From the data below, repeat exactly the lines from the line with "lc := st.lc" to the line with "split <;> exact h", both included.

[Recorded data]
::::::

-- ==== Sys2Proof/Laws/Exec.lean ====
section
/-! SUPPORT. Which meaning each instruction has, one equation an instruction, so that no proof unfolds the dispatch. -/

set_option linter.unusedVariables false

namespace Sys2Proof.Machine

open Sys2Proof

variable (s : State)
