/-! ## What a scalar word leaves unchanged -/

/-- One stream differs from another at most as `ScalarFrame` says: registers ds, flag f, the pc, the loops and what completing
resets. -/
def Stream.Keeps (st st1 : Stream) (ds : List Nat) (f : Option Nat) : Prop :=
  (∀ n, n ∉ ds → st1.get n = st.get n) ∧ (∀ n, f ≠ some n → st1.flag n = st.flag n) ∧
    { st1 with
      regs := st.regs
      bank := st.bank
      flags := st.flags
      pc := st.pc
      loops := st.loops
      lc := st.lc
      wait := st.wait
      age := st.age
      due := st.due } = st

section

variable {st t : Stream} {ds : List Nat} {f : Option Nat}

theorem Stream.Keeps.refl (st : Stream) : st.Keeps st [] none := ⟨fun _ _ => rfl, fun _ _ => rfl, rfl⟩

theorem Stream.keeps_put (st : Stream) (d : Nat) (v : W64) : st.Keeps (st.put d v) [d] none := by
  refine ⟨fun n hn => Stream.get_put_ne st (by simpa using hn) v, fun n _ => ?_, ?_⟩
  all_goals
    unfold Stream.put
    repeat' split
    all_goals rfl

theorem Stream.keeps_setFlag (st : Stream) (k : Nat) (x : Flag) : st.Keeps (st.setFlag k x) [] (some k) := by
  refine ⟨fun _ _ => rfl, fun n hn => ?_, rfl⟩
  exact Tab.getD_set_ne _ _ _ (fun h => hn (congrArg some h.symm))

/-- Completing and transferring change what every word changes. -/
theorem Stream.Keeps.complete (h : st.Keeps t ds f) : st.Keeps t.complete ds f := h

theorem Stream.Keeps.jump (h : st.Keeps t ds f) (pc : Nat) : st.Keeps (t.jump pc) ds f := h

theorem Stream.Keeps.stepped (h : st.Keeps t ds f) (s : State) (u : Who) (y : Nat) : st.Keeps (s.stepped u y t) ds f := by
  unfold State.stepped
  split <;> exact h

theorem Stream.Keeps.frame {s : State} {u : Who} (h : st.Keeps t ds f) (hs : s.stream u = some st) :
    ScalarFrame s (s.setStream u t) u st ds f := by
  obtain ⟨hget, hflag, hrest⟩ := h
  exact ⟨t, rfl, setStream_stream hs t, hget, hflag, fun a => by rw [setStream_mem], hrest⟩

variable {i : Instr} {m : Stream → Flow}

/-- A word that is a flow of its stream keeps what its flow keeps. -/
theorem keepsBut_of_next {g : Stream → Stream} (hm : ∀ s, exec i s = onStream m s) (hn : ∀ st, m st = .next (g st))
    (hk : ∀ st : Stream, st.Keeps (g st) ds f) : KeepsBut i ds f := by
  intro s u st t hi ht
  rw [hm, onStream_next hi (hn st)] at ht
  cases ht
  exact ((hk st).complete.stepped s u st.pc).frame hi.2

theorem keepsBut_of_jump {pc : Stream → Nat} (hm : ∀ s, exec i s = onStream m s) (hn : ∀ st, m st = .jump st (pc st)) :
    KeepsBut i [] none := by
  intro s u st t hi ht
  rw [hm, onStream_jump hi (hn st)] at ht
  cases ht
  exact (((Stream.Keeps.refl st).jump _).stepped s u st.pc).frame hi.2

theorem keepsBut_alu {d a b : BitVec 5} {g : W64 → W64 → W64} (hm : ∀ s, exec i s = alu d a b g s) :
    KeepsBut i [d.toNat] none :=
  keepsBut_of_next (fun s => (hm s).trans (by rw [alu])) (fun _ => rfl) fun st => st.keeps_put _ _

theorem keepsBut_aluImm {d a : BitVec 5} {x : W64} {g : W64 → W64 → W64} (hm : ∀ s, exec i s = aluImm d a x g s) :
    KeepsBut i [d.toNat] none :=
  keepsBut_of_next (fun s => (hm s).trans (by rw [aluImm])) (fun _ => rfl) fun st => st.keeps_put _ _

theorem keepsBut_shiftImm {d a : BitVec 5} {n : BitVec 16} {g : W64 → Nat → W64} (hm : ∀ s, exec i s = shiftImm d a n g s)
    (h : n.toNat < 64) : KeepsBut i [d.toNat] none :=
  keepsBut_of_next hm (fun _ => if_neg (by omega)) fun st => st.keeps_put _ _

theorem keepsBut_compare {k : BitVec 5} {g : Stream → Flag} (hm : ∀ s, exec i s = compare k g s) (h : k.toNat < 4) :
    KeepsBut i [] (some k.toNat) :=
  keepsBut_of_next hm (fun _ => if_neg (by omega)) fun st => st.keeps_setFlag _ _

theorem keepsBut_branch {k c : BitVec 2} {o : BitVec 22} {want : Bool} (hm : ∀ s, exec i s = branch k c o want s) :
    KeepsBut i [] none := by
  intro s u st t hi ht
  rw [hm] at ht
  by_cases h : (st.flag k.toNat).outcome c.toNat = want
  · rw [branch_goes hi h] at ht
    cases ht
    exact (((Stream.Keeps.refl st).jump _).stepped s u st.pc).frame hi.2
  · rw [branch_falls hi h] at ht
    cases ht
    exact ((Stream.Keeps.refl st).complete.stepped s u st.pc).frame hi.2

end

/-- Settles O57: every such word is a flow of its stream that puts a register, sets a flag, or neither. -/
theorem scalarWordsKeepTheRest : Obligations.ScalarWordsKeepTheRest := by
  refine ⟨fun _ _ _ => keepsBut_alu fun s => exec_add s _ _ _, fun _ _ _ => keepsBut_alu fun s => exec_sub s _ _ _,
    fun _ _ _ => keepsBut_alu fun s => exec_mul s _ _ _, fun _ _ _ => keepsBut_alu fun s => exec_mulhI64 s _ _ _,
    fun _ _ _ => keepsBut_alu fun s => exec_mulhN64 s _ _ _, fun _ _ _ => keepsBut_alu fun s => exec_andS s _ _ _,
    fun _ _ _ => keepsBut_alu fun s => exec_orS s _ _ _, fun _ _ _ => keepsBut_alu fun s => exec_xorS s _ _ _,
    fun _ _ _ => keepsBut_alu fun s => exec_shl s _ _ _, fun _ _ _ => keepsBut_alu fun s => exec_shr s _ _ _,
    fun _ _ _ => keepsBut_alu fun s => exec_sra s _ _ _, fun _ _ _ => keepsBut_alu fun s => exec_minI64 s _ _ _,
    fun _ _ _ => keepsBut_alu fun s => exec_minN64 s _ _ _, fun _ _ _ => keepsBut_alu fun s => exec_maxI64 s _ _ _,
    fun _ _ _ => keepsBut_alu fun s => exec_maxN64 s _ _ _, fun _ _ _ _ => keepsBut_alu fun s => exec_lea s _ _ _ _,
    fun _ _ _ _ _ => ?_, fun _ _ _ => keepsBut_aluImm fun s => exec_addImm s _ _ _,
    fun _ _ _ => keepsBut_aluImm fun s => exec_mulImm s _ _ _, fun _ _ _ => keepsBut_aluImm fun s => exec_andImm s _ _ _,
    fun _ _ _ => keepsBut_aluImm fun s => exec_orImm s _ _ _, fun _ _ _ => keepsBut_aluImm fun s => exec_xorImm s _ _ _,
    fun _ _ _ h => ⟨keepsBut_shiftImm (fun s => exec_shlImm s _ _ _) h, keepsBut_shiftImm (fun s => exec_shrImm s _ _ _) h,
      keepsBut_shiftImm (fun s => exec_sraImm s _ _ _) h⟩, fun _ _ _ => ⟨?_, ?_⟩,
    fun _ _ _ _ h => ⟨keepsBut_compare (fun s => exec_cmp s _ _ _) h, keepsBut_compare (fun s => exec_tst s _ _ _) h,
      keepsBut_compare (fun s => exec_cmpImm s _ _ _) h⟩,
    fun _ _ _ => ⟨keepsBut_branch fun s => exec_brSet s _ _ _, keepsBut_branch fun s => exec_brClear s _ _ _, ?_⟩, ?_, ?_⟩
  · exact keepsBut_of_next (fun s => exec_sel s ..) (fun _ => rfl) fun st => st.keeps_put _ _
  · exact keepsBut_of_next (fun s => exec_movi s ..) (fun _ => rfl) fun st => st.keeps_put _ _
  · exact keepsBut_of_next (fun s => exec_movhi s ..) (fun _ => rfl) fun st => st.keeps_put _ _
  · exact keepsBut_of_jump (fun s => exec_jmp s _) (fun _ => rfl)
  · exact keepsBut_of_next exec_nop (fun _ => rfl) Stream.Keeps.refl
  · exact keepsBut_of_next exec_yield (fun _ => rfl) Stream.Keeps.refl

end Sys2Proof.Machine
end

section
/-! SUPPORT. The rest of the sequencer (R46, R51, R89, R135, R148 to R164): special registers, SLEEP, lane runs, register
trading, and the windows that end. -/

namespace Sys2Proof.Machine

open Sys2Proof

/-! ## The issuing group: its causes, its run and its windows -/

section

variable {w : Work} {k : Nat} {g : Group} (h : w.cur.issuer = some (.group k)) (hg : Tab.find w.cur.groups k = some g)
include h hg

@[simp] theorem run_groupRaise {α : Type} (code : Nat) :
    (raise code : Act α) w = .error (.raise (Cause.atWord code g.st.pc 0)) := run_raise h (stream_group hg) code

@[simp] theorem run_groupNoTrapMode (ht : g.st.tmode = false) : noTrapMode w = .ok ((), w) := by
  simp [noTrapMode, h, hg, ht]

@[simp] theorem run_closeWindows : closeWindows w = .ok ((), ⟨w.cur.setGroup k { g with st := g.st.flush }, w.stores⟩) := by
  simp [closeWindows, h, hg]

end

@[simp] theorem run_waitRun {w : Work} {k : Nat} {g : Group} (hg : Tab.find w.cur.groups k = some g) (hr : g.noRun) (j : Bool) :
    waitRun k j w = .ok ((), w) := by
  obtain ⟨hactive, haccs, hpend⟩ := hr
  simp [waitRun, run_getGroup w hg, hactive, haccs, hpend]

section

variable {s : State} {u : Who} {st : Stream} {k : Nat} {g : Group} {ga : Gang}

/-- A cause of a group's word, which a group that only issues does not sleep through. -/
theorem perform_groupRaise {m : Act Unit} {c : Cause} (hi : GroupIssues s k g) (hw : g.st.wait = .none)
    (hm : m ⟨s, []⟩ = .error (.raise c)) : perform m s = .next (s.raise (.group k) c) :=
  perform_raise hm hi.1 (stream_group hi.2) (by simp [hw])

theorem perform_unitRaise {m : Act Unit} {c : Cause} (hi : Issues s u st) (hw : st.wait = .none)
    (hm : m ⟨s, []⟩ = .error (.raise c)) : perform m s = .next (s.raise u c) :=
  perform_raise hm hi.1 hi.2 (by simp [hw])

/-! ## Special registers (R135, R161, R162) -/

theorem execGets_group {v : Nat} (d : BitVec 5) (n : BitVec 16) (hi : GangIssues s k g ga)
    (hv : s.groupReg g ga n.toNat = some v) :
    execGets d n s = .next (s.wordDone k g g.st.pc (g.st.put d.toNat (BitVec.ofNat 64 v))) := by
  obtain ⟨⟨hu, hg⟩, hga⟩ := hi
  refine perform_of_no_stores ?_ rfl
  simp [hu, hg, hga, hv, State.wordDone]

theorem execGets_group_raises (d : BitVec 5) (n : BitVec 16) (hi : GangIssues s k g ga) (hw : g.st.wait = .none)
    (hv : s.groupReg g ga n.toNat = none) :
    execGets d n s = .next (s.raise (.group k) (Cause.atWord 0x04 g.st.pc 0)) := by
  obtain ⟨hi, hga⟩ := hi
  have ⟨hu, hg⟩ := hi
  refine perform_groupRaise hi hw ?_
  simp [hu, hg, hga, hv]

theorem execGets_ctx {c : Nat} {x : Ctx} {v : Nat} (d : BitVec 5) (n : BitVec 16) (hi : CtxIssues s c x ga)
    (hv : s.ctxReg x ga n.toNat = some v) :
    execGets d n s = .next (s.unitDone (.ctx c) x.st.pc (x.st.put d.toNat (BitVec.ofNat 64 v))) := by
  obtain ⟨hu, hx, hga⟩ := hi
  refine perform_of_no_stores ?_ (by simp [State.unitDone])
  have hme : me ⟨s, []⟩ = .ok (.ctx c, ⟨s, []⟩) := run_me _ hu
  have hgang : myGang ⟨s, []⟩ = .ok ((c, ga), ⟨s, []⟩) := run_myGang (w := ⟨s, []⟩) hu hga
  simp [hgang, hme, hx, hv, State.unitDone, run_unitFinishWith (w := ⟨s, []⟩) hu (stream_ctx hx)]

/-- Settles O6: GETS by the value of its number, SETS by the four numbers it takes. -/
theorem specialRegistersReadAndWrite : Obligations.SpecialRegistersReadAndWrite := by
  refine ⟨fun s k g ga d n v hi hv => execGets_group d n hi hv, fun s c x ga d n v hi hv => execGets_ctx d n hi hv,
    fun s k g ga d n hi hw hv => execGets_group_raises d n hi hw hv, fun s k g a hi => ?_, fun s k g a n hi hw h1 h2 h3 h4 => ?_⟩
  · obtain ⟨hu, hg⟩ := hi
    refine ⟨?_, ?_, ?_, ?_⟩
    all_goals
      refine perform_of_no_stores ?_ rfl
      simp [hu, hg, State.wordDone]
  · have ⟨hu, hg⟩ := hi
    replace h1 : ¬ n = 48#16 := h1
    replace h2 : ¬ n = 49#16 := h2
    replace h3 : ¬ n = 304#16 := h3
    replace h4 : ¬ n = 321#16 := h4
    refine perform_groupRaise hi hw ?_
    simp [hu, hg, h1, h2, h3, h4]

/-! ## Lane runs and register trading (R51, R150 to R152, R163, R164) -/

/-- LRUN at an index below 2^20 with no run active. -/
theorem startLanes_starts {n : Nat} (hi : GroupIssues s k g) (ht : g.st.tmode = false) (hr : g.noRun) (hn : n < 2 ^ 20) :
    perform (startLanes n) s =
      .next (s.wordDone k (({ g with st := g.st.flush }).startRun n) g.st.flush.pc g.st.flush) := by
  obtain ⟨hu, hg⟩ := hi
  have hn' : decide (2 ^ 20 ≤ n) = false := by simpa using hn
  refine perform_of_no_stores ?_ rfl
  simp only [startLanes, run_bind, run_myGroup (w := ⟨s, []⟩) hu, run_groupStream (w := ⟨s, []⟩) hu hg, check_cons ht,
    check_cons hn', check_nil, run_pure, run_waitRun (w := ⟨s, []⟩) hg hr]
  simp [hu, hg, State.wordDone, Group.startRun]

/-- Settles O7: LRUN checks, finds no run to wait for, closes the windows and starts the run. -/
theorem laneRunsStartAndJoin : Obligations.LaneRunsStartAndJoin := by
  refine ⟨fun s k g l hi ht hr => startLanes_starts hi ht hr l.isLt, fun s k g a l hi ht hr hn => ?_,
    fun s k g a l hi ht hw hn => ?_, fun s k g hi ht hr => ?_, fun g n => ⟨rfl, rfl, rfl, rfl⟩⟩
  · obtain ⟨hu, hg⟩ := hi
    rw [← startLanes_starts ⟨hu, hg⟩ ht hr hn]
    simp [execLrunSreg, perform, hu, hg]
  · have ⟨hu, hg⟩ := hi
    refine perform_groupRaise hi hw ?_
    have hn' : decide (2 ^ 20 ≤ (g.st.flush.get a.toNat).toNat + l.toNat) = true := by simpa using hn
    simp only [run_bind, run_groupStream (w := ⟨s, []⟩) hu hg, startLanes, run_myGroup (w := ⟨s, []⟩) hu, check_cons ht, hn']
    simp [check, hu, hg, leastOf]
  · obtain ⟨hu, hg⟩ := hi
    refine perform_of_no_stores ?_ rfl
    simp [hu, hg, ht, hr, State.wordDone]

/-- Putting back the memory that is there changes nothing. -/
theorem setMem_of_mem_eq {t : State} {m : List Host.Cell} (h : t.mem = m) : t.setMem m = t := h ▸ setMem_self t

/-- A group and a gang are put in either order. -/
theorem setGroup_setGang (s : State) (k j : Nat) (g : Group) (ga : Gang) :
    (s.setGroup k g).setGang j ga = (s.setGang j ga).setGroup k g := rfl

::::::

== Final answer ==
      lc := st.lc
      wait := st.wait
      age := st.age
      due := st.due } = st

section

variable {st t : Stream} {ds : List Nat} {f : Option Nat}

theorem Stream.Keeps.refl (st : Stream) : st.Keeps st [] none := ⟨fun _ _ => rfl, fun _ _ => rfl, rfl⟩

theorem Stream.keeps_put (st : Stream) (d : Nat) (v : W64) : st.Keeps (st.put d v) [d] none := by
  refine ⟨fun n hn => Stream.get_put_ne st (by simpa using hn) v, fun n _ => ?_, ?_⟩
  all_goals
    unfold Stream.put
    repeat' split
    all_goals rfl

theorem Stream.keeps_setFlag (st : Stream) (k : Nat) (x : Flag) : st.Keeps (st.setFlag k x) [] (some k) := by
  refine ⟨fun _ _ => rfl, fun n hn => ?_, rfl⟩
  exact Tab.getD_set_ne _ _ _ (fun h => hn (congrArg some h.symm))

/-- Completing and transferring change what every word changes. -/
theorem Stream.Keeps.complete (h : st.Keeps t ds f) : st.Keeps t.complete ds f := h

theorem Stream.Keeps.jump (h : st.Keeps t ds f) (pc : Nat) : st.Keeps (t.jump pc) ds f := h

theorem Stream.Keeps.stepped (h : st.Keeps t ds f) (s : State) (u : Who) (y : Nat) : st.Keeps (s.stepped u y t) ds f := by
  unfold State.stepped
  split <;> exact h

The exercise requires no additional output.